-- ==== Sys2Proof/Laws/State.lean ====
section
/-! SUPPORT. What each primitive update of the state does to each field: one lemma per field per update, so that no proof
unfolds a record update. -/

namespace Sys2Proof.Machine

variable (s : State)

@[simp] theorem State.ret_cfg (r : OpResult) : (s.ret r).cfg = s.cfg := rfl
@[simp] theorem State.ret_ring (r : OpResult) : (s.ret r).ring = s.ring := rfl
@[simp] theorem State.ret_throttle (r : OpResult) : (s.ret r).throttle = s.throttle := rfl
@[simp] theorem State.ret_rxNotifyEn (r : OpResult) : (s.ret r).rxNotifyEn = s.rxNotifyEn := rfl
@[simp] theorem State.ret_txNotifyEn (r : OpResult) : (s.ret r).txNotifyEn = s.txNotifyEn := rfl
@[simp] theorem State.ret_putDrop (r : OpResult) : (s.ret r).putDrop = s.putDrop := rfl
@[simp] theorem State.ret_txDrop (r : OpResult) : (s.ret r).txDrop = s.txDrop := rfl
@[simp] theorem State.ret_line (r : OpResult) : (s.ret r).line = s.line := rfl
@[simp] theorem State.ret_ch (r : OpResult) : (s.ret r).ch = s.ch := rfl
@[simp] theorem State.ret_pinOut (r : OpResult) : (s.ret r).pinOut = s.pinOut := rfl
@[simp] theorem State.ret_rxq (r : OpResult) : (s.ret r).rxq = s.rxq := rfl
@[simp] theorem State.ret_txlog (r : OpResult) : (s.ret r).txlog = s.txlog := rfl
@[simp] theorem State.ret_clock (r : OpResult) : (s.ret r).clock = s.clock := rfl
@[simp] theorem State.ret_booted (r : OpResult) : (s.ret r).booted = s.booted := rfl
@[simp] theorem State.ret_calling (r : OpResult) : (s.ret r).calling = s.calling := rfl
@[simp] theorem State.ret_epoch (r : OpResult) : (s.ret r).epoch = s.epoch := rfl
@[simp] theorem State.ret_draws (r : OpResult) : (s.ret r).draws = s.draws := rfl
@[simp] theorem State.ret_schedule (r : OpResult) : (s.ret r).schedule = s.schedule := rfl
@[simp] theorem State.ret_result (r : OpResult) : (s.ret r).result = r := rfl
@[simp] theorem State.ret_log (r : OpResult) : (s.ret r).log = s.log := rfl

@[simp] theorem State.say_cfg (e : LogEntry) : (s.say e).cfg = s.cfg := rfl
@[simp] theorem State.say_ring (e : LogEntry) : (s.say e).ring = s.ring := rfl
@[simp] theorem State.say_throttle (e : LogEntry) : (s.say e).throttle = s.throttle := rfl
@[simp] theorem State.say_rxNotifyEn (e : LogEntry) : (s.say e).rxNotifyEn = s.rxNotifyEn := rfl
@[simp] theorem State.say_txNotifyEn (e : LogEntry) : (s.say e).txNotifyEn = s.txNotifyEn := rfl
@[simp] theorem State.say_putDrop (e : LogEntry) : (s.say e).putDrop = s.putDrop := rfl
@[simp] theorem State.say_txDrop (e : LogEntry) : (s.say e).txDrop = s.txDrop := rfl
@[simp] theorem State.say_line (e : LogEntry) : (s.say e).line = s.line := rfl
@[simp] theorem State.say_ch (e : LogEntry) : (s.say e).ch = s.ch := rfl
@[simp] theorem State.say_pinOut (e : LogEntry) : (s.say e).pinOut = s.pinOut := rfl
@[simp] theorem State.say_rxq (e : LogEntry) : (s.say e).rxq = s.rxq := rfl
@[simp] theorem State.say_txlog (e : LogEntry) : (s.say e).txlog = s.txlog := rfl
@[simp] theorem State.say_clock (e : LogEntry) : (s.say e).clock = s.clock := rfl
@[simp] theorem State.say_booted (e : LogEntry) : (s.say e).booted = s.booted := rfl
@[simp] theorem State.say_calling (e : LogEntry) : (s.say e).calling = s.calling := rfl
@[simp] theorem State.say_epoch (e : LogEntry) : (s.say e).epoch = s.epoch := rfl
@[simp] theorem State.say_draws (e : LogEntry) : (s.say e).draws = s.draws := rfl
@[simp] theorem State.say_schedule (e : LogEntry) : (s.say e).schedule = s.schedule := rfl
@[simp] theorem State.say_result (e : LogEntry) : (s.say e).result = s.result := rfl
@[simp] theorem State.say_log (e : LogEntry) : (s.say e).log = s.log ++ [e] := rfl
☆ ☆ ☆ ☆ ☆ ☆ ☆
For the entries, state the number of lines that include the string "schedule". Add no other words.

→ **TASK RESPONSE**: 2